EXERCISE OBJECTIVE -
Using the records below, quote only the span that opens with the line containing "[_, _], h => by simp" and closes with the line containing "(crcBits r)[i] = r.getLsbD (13 - i) := by", exactly and inclusively.

DATA -
-- ==== Sys2Proof/Laws/Decode.lean ====
section
/-! SUPPORT. The fields of a command word as numbers (R70), and what `decode` answers, by field. -/

namespace Sys2Proof

theorem opcField_eq (w : Word) : opcField w = w.toNat % 16 := by
  simp [opcField, BitVec.extractLsb'_toNat]

theorem widthField_eq (w : Word) : widthField w = w.toNat / 16 % 128 := by
  simp [widthField, BitVec.extractLsb'_toNat, Nat.shiftRight_eq_div_pow]

theorem rsvField_eq (w : Word) : rsvField w = w.toNat / 2048 := by
  have := w.isLt
  simp only [rsvField, BitVec.extractLsb'_toNat, Nat.shiftRight_eq_div_pow]
  omega

/-- The word of an opcode and a width, as a number. -/
theorem toNat_opc_or_width (o n : Nat) (ho : o < 16) (hn : n < 128) :
    (BitVec.ofNat 32 o ||| (BitVec.ofNat 32 n <<< 4)).toNat = o + 16 * n := by
  have h1 : (BitVec.ofNat 32 o).toNat = o := by simp; omega
  have h2 : (BitVec.ofNat 32 n <<< 4).toNat = n <<< 4 := by
    simp only [BitVec.toNat_shiftLeft, BitVec.toNat_ofNat, Nat.shiftLeft_eq]
    omega
  rw [BitVec.toNat_or, h1, h2, Nat.lor_comm, ← Nat.shiftLeft_add_eq_or_of_lt (by omega : o < 2 ^ 4),
    Nat.shiftLeft_eq]
  omega

theorem opcode_lt (i : Instr) : opcode i < 16 := by
  cases i <;> simp [opcode]

/-- The widths the encoding admits (R72). -/
theorem wellFormed_rdbits (w : Nat) : (Instr.rdbits w).wellFormed = true ↔ 1 ≤ w ∧ w ≤ 64 := by
  rw [Instr.wellFormed, Bool.and_eq_true, decide_eq_true_eq, decide_eq_true_eq]

theorem wellFormed_wrbits (w : Nat) : (Instr.wrbits w).wellFormed = true ↔ w ≤ 64 := by
  rw [Instr.wellFormed, decide_eq_true_eq]

theorem width_le {i : Instr} (h : i.wellFormed = true) : width i ≤ 64 := by
  cases i
  case rdbits w => exact ((wellFormed_rdbits w).mp h).2
  case wrbits w => exact (wellFormed_wrbits w).mp h
  all_goals simp [width]

/-- The word of a well-formed command, as a number. -/
theorem toNat_encode {i : Instr} (h : i.wellFormed = true) :
    (encode i).toNat = opcode i + 16 * width i :=
  toNat_opc_or_width _ _ (opcode_lt i) (by have := width_le h; omega)

/-- The word whose fields are `o`, `n` and 0 is the word of that opcode and width. -/
theorem word_of_fields {w : Word} (h : rsvField w = 0) :
    w = BitVec.ofNat 32 (opcField w) ||| (BitVec.ofNat 32 (widthField w) <<< 4) := by
  apply BitVec.eq_of_toNat_eq
  rw [toNat_opc_or_width _ _ (by rw [opcField_eq]; omega) (by rw [widthField_eq]; omega),
    opcField_eq, widthField_eq]
  rw [rsvField_eq] at h
  omega

end Sys2Proof
end

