-- ==== Sys2Proof/Laws/PerInstr.lean ====
section
/-! SUPPORT. The per-instruction family `EncodedFields`: the word of a well-formed command holds its
opcode, its width and zeros, each in its field (spec/30_encoding.md R70). -/

namespace Sys2Proof.Laws

/-- The fields of the word of `i` (R70). -/
def EncodedFields.Statement (i : Instr) : Prop :=
  i.wellFormed = true →
    opcField (encode i) = opcode i ∧ widthField (encode i) = width i ∧ rsvField (encode i) = 0

/-- The fields of any well-formed command's word. -/
theorem encodedFields_of_wellFormed (i : Instr) : EncodedFields.Statement i := by
  intro h
  have ho := opcode_lt i
  have hw := width_le h
  rw [opcField_eq, widthField_eq, rsvField_eq, toNat_encode h]
  omega

theorem EncodedFields.rdbits (w : Nat) : EncodedFields.Statement (.rdbits w) :=
  encodedFields_of_wellFormed _
theorem EncodedFields.wrbits (w : Nat) : EncodedFields.Statement (.wrbits w) :=
  encodedFields_of_wellFormed _
theorem EncodedFields.rdu32 : EncodedFields.Statement .rdu32 := encodedFields_of_wellFormed _
theorem EncodedFields.crcinit : EncodedFields.Statement .crcinit := encodedFields_of_wellFormed _
theorem EncodedFields.crcbyte : EncodedFields.Statement .crcbyte := encodedFields_of_wellFormed _
theorem EncodedFields.crcfinal : EncodedFields.Statement .crcfinal := encodedFields_of_wellFormed _
theorem EncodedFields.crccomp : EncodedFields.Statement .crccomp := encodedFields_of_wellFormed _
theorem EncodedFields.crcstore : EncodedFields.Statement .crcstore := encodedFields_of_wellFormed _
theorem EncodedFields.tblrd : EncodedFields.Statement .tblrd := encodedFields_of_wellFormed _

end Sys2Proof.Laws
end

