/-- Two memories that agree on the four bytes of the stream and not above it. -/
theorem witness_BytesAboveLenAreUntouched :
    Instr.crcstore.wellFormed = true ∧
    (∀ a, a < (zeroBlock 4#32 5#64).len.toNat →
      Memory.read [(0, 0#8), (1, 0#8), (2, 0#8), (3, 0#8), (4, 1#8)] a =
        (zeroBlock 4#32 5#64).mem.read a) ∧
    Memory.read [(0, 0#8), (1, 0#8), (2, 0#8), (3, 0#8), (4, 1#8)] 4 ≠
      (zeroBlock 4#32 5#64).mem.read 4 := by
  refine ⟨rfl, fun a ha => ?_, by decide +kernel⟩
  have h : a < 4 := ha
  interval_cases a <;> rfl

theorem witness_CommandsOnTheEmptyStream :
    (Instr.rdbits 1).wellFormed = true ∧ (Instr.wrbits 0).wellFormed = true ∧
    State.reset.len = 0#32 := by decide

end Sys2Proof.Tests
end

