/-- Settles O25: in range `RDBITS` is a read of the field, whose bits `getLsbD_field` gives; its
words are those of R74. -/
theorem rdbitsReadsTheField : Obligations.RdbitsReadsTheField := by
  refine ⟨?_, ?_, ?_, ?_, ?_⟩
  · intro s w _ hwide hport hr
    have hexec := exec_rdbits_of_inRange hport hr
    refine ⟨_, hexec, completed_returning _ _, exec_keepsOperands hexec, fun _ => rfl, rfl, ?_, ?_⟩
    · intro i hi
      have hlast : w - 1 - (w - 1 - i) = i := by omega
      rw [returning_result, getLsbD_field _ _ _ _ (by omega), hlast, decide_eq_true (by omega),
        Bool.true_and]
      rfl
    · intro j hj
      rw [returning_result, ← BitVec.testBit_toNat, testBit_field s hwide,
        decide_eq_false (by omega), Bool.false_and]
  · intro s w _ _ hout
    have hoff : ¬ s.InRange s.off w := Nat.not_le.mpr hout
    rw [exec_rdbits, rdbits_of_outside hoff]
    exact ⟨_, rfl, onlyStatus_complete s .outOfRange⟩
  · intro s w _ _ hr
    rw [exec_rdbits, exec_rdbits, rdbits_of_inRange hr, rdbits_of_inRange (s := s.faultFree) hr]
    exact ⟨_, rfl, (reading_fails_or_as_faultFree s _ _ _ _).imp_right (congrArg _)⟩
  · intro w hpos hle
    exact decodeOfEncode (.rdbits w) ((wellFormed_rdbits w).mpr ⟨hpos, hle⟩)
  · intro w hfits hillegal
    apply decode_of_illegalBits
    rw [IllegalBits, toNat_opc_or_width 1 w (by decide) hfits]
    omega

/-! ### The one word of a command without a width -/

/-- An `OPC` of 3 or more names one command (R71). -/
theorem eq_of_opcode_eq {i j : Instr} (hi : 3 ≤ opcode i) (h : opcode j = opcode i) : j = i := by
  cases i <;> cases j <;> simp [opcode] at hi h ⊢

/-- A command without a width has its `OPC` as its one word (R74, R75). -/
theorem oneWord_of_opcode {i : Instr} (hi : 3 ≤ opcode i) : OneWord (opcode i) i := by
  have hwf : i.wellFormed = true := by cases i <;> simp [opcode, Instr.wellFormed] at hi ⊢
  have hword : encode i = BitVec.ofNat 32 (opcode i) := by
    cases i <;> simp [opcode] at hi <;> rfl
  refine ⟨hword ▸ decodeOfEncode i hwf, fun w hopc hne => exists_decode_eq_error fun j hd => ?_⟩
  have hfields := hasFieldsOf_of_decode hd
  have hsame : j = i := eq_of_opcode_eq hi (by rw [← hfields.opc, opcField_eq, hopc])
  subst hsame
  exact hne (by rw [← hword, encode_of_hasFieldsOf hfields])

/-- Settles O31: in range `RDU32` is a read of the four bytes, and out of range a completion. -/
theorem rduReadsFourBytesBigEndian : Obligations.RduReadsFourBytesBigEndian := by
  refine ⟨?_, ?_, ?_, oneWord_of_opcode (i := .rdu32) (by decide)⟩
  · intro s hport hr
    have hexec := exec_rdu32 s
    rw [rdu32_of_inRange hr, reading_of_port hport] at hexec
    exact ⟨_, hexec, completed_returning _ _, exec_keepsOperands hexec, fun _ => rfl, rfl,
      toNat_wordOfBytes _ _ _ _⟩
  · intro s hout
    rw [exec_rdu32, rdu32_of_outside hout]
    exact ⟨_, rfl, onlyStatus_complete s .outOfRange⟩
  · intro s hr
    rw [exec_rdu32, exec_rdu32, rdu32_of_inRange hr, rdu32_of_inRange (s := s.faultFree) hr]
    exact ⟨_, rfl, (reading_fails_or_as_faultFree s _ _ _ _).imp_right (congrArg _)⟩

/-! ### Which bytes of a store land -/

/-- A store that lands nowhere writes nothing. -/
theorem storeSome_of_none_landed (m : Memory) (a k : Nat) (bytes : List Byte) :
    m.storeSome (fun _ => false) a k bytes = m := by
  induction bytes generalizing k with
  | nil => rfl
  | cons b rest ih => exact ih (k + 1)

/-- A store of which some bytes land leaves each byte as the whole store would, where it landed, and
as before elsewhere (U2). -/
theorem read_storeSome_eq_ite (land : Nat → Bool) (m : Memory) (a : Nat) (bytes : List Byte)
    (b : Nat) :
    (m.storeSome land a 0 bytes).read b =
      if land (b - a) then (m.storeSome allLand a 0 bytes).read b else m.read b := by
  rw [read_storeSome, read_storeAll]
  by_cases hland : land (b - a) = true <;> simp [hland]
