-- ==== Sys2Proof/Machine/Core.lean ====
section
/-! DEFINITION. The machine as the host's interface takes it. -/

def Sys2Proof.core : Host.Core :=
  { State := Sys2Proof.Machine.State
    Fault := Sys2Proof.Machine.Fault
    Refusal := Sys2Proof.Machine.Refusal
    step := Sys2Proof.Machine.step
    reset := Sys2Proof.Machine.State.reset }
end

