-- ==== Sys2Proof/Laws/Contract.lean ====
section
/-! SUPPORT. What the numerics record of an instance gives, said once for each of its operations and for every format that
meets its contract (R190). -/

namespace Sys2Proof.Machine

@[simp] theorem HeldNum.asValue_exact (v : Value) : (HeldNum.exact v).asValue = v := rfl
@[simp] theorem HeldNum.asCode_code (c : Nat) : (HeldNum.code c).asCode = c := rfl

/-- R81: every format takes an LLR item that is a number of the format as it stands. -/
theorem value_item (f : NumFormat) {x : RealNum} (h : InFormat f x.toReal) : f.value (f.numerics.item x) = x.toReal := by
  cases f with
  | exact => rfl
  | other k =>
    obtain ⟨c, hc⟩ := h
    exact Classical.choose_spec (Config.otherFormat k).asItStands x c hc

theorem asCode_foldl_add (k : Nat) : ∀ (ms : List HeldNum) (l : HeldNum),
    (ms.foldl (NumFormat.other k).numerics.add l).asCode = (ms.map HeldNum.asCode).foldl (Config.numOther k).add l.asCode
  | [], _ => rfl
  | m :: ms, l => asCode_foldl_add k ms ((NumFormat.other k).numerics.add l m)

theorem exact_foldl_add : ∀ (ms : List HeldNum) (l : HeldNum), NumFormat.exact.value (ms.foldl NumFormat.exact.numerics.add l) =
    NumFormat.exact.value l + (ms.map NumFormat.exact.value).sum
  | [], l => by simp
  | m :: ms, l => by
    have h : NumFormat.exact.value (NumFormat.exact.numerics.add l m) =
        NumFormat.exact.value l + NumFormat.exact.value m := rfl
    rw [List.foldl_cons, exact_foldl_add ms, h, List.map_cons, List.sum_cons, add_assoc]

/-- R175, R190 (a). -/
theorem NumericsWF.cn {p : Params} (h : NumericsWF p) {xs : List HeldNum} (hx : xs ≠ []) :
    CheckValue p (p.num.value (p.num.numerics.cn xs)) (cnReal (xs.map p.num.value)) := by
  unfold CheckValue
  cases hp : p.num with
  | exact =>
    exact (Value.cn_toReal (xs := xs.map HeldNum.asValue) (by simpa)).trans (by rw [List.map_map]; rfl)
  | other k =>
    have := (h k hp).2.2.cn_close (xs.map HeldNum.asCode) (by simpa)
    rwa [List.map_map] at this

/-- R177, R182, R190 (b). -/
theorem NumericsWF.sum {p : Params} (h : NumericsWF p) (l : HeldNum) {ms : List HeldNum}
    (hm : ms.length = 2 ∨ ms.length = 3) :
    SumValue p (p.num.value (ms.foldl p.num.numerics.add l)) (p.num.value l + (ms.map p.num.value).sum) := by
  unfold SumValue
  cases hp : p.num with
  | exact => exact exact_foldl_add ms l
  | other k =>
    have := (h k hp).2.2.sum_close l.asCode (ms.map HeldNum.asCode) (by simpa)
    rwa [List.map_map, ← asCode_foldl_add] at this

/-- R177, R190 (c). -/
theorem NumericsWF.positive {p : Params} (h : NumericsWF p) (v : HeldNum) :
    p.num.numerics.isPositive v = true ↔ 0 < p.num.value v := by
  cases hp : p.num with
  | exact => exact v.asValue.isPositive_iff
  | other k => exact (h k hp).2.2.positive_exact v.asCode

end Sys2Proof.Machine
end

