-- ==== Sys2Proof/Laws/Ops.lean ====
section
/-! SUPPORT. One lemma for each shared operation that says all it can answer, and the lemmas of the operand forms. -/

namespace Sys2Proof.Machine

/-! ### The checks of R250 -/

theorem State.whenInitialised_of_done {s : State} (h : s.initDone = true) (k : Outcome) : s.whenInitialised k = k :=
  if_pos h

theorem State.whenInitialised_of_not {s : State} (h : s.initDone = false) (k : Outcome) :
    s.whenInitialised k = .next (s.raise .notInitialised) := if_neg (by simp [h])

theorem State.whenInitialised_eq_next {s t : State} {k : Outcome} :
    s.whenInitialised k = .next t ↔
      s.initDone = true ∧ k = .next t ∨ s.initDone = false ∧ t = s.raise .notInitialised := by
  cases h : s.initDone
  · simp [s.whenInitialised_of_not h, eq_comm]
  · simp [s.whenInitialised_of_done h]

@[simp] theorem State.whenLength_true (s : State) (k : Outcome) : s.whenLength true k = k := rfl

@[simp] theorem State.whenLength_false (s : State) (k : Outcome) :
    s.whenLength false k = .next (s.raise .invalidLength) := rfl

theorem State.whenLength_eq_next {s t : State} {ok : Bool} {k : Outcome} :
    s.whenLength ok k = .next t ↔ ok = true ∧ k = .next t ∨ ok = false ∧ t = s.raise .invalidLength := by
  cases ok <;> simp [eq_comm]

@[simp] theorem State.whenIndex_true (s : State) (k : Outcome) : s.whenIndex true k = k := rfl

@[simp] theorem State.whenIndex_false (s : State) (k : Outcome) :
    s.whenIndex false k = .next (s.raise .invalidIndex) := rfl

theorem State.whenIndex_eq_next {s t : State} {ok : Bool} {k : Outcome} :
    s.whenIndex ok k = .next t ↔ ok = true ∧ k = .next t ∨ ok = false ∧ t = s.raise .invalidIndex := by
  cases ok <;> simp [eq_comm]

/-! ### Reading operands -/

@[simp] theorem bitItems_length (bs : List Bool) : (bitItems bs).length = bs.length := List.length_map ..
@[simp] theorem symItems_length (vs : List Sym) : (symItems vs).length = vs.length := List.length_map ..
@[simp] theorem idxItems_length (ns : List Nat) : (idxItems ns).length = ns.length := List.length_map ..

@[simp] theorem bitsOf_bitItems : ∀ bs : List Bool, bitsOf (bitItems bs) = some bs
  | [] => rfl
  | b :: bs => by
    have ih := bitsOf_bitItems bs
    simp only [bitItems] at ih
    simp [bitItems, bitsOf, ih]

theorem bitsOf_eq_some : ∀ {p : Payload} {bs : List Bool}, bitsOf p = some bs ↔ p = bitItems bs
  | [], bs => by cases bs <;> simp [bitsOf, bitItems]
  | .bit b :: p, bs => by
    cases bs with
    | nil => simp [bitsOf, bitItems]
    | cons c bs => simp [bitsOf, bitsOf_eq_some (p := p), bitItems, and_comm]
  | .sym _ :: _, bs => by cases bs <;> simp [bitsOf, bitItems]
  | .idx _ :: _, bs => by cases bs <;> simp [bitsOf, bitItems]
  | .llr _ :: _, bs => by cases bs <;> simp [bitsOf, bitItems]

@[simp] theorem symsOf_symItems : ∀ vs : List Sym, symsOf (symItems vs) = some vs
  | [] => rfl
  | v :: vs => by
    have ih := symsOf_symItems vs
    simp only [symItems] at ih
    simp [symItems, symsOf, ih]

theorem symsOf_eq_some : ∀ {p : Payload} {vs : List Sym}, symsOf p = some vs ↔ p = symItems vs
  | [], vs => by cases vs <;> simp [symsOf, symItems]
  | .sym v :: p, vs => by
    cases vs with
    | nil => simp [symsOf, symItems]
    | cons c vs => simp [symsOf, symsOf_eq_some (p := p), symItems, and_comm]
  | .bit _ :: _, vs => by cases vs <;> simp [symsOf, symItems]
  | .idx _ :: _, vs => by cases vs <;> simp [symsOf, symItems]
  | .llr _ :: _, vs => by cases vs <;> simp [symsOf, symItems]

theorem LlrRead.cons_eq_values {q : RealNum} {r : LlrRead} {qs : List RealNum} :
    r.cons q = .values qs ↔ ∃ rs, r = .values rs ∧ qs = q :: rs := by
  cases r <;> simp [LlrRead.cons, eq_comm]

theorem llrsOf_eq_values : ∀ {p : Payload} {qs : List RealNum},
    llrsOf p = .values qs ↔ p = qs.map fun q => Item.llr (.finite q)
  | [], qs => by cases qs <;> simp [llrsOf]
  | .llr (.finite q) :: p, qs => by
    simp only [llrsOf, LlrRead.cons_eq_values, llrsOf_eq_values (p := p)]
    cases qs with
    | nil => simp
    | cons c cs =>
      constructor
      · rintro ⟨rs, rfl, h⟩; cases h; rfl
      · intro h; simp at h; exact ⟨cs, h.2, by rw [h.1]⟩
  | .llr (.nonFinite _) :: _, qs => by cases qs <;> simp [llrsOf]
  | .bit _ :: _, qs => by cases qs <;> simp [llrsOf]
  | .sym _ :: _, qs => by cases qs <;> simp [llrsOf]
  | .idx _ :: _, qs => by cases qs <;> simp [llrsOf]

theorem State.withBits_of {s : State} {bs : List Bool} (h : s.operand = bitItems bs) (k : List Bool → State) :
    s.withBits k = .next (k bs) := by simp [State.withBits, h]

theorem State.withBits_eq_next {s t : State} {k : List Bool → State} :
    s.withBits k = .next t ↔ ∃ bs, s.operand = bitItems bs ∧ t = k bs := by
  unfold State.withBits
  split
  · rename_i bs h
    rw [bitsOf_eq_some] at h
    constructor
    · intro e; cases e; exact ⟨bs, h, rfl⟩
    · rintro ⟨cs, e, rfl⟩
      have : bs = cs := by simpa using congrArg bitsOf (h.symm.trans e)
      rw [this]
  · rename_i h
    constructor
    · intro e; cases e
    · rintro ⟨cs, e, _⟩; rw [e, bitsOf_bitItems] at h; cases h

theorem State.withSyms_of {s : State} {vs : List Sym} (h : s.operand = symItems vs) (k : List Sym → State) :
    s.withSyms k = .next (k vs) := by simp [State.withSyms, h]

theorem State.withSyms_eq_next {s t : State} {k : List Sym → State} :
    s.withSyms k = .next t ↔ ∃ vs, s.operand = symItems vs ∧ t = k vs := by
  unfold State.withSyms
  split
  · rename_i vs h
    rw [symsOf_eq_some] at h
    constructor
    · intro e; cases e; exact ⟨vs, h, rfl⟩
    · rintro ⟨ws, e, rfl⟩
      have : vs = ws := by simpa using congrArg symsOf (h.symm.trans e)
      rw [this]
  · rename_i h
    constructor
    · intro e; cases e
    · rintro ⟨ws, e, _⟩; rw [e, symsOf_symItems] at h; cases h

theorem State.withLlrs_of {s : State} {qs : List RealNum} (h : s.operand = qs.map fun q => Item.llr (.finite q))
    (k : List RealNum → State) : s.withLlrs k = .next (k qs) := by
  simp [State.withLlrs, llrsOf_eq_values.mpr h]

theorem State.withLlrs_eq_next {s t : State} {k : List RealNum → State} :
    s.withLlrs k = .next t ↔ ∃ qs : List RealNum, (s.operand = qs.map fun q => Item.llr (.finite q)) ∧ t = k qs := by
  simp only [← llrsOf_eq_values]
  cases h : llrsOf s.operand <;> simp [State.withLlrs, h, eq_comm]

/-! ### Putting bits together -/

theorem slice_length {α : Type} (lo hi : Nat) (b : List α) (h : hi ≤ b.length) :
    (slice lo hi b).length = hi - lo := by
  simp only [slice, List.length_take, List.length_drop]; omega

/-- R79: the value of three bits, most significant first. -/
theorem symOfBits_toNat (a b c : Bool) : (symOfBits a b c).toNat = 4 * a.toNat + 2 * b.toNat + c.toNat := by
  revert a b c; decide

theorem bitsOfSym_symOfBits (a b c : Bool) : bitsOfSym (symOfBits a b c) = [a, b, c] := by
  revert a b c; decide

theorem symsOfBits_bitsOfSym (v : Sym) : symsOfBits (bitsOfSym v) = [v] := by
  revert v; decide

theorem symsOfBits_length : ∀ (k : Nat) (bs : List Bool), bs.length = 3 * k → (symsOfBits bs).length = k
  | 0, [], _ => rfl
  | 0, _ :: _, h => by simp at h
  | k + 1, [], h => by simp at h
  | k + 1, [_], h => by simp at h; omega
  | k + 1, [_, _], h => by simp at h; omega
  | k + 1, _ :: _ :: _ :: bs, h => by
    simp only [symsOfBits, List.length_cons]
    rw [symsOfBits_length k bs (by simp at h; omega)]

@[simp] theorem crcBits_length (r : BitVec 14) : (crcBits r).length = 14 := by simp [crcBits]

/-- R80: item i is bit `13 - i`. -/
theorem crcBits_getElem (r : BitVec 14) (i : Nat) (h : i < (crcBits r).length) :
    (crcBits r)[i] = r.getLsbD (13 - i) := by
  simp [crcBits]

/-! ### The response word -/

theorem Status.code_injective : ∀ {a b : Status}, a.code = b.code → a = b := by
  intro a b h; revert h; cases a <;> cases b <;> decide

end Sys2Proof.Machine
end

TASK ANSWER -
  | k + 1, [_, _], h => by simp at h; omega
  | k + 1, _ :: _ :: _ :: bs, h => by
    simp only [symsOfBits, List.length_cons]
    rw [symsOfBits_length k bs (by simp at h; omega)]

@[simp] theorem crcBits_length (r : BitVec 14) : (crcBits r).length = 14 := by simp [crcBits]

/-- R80: item i is bit `13 - i`. -/
theorem crcBits_getElem (r : BitVec 14) (i : Nat) (h : i < (crcBits r).length) :
    (crcBits r)[i] = r.getLsbD (13 - i) := by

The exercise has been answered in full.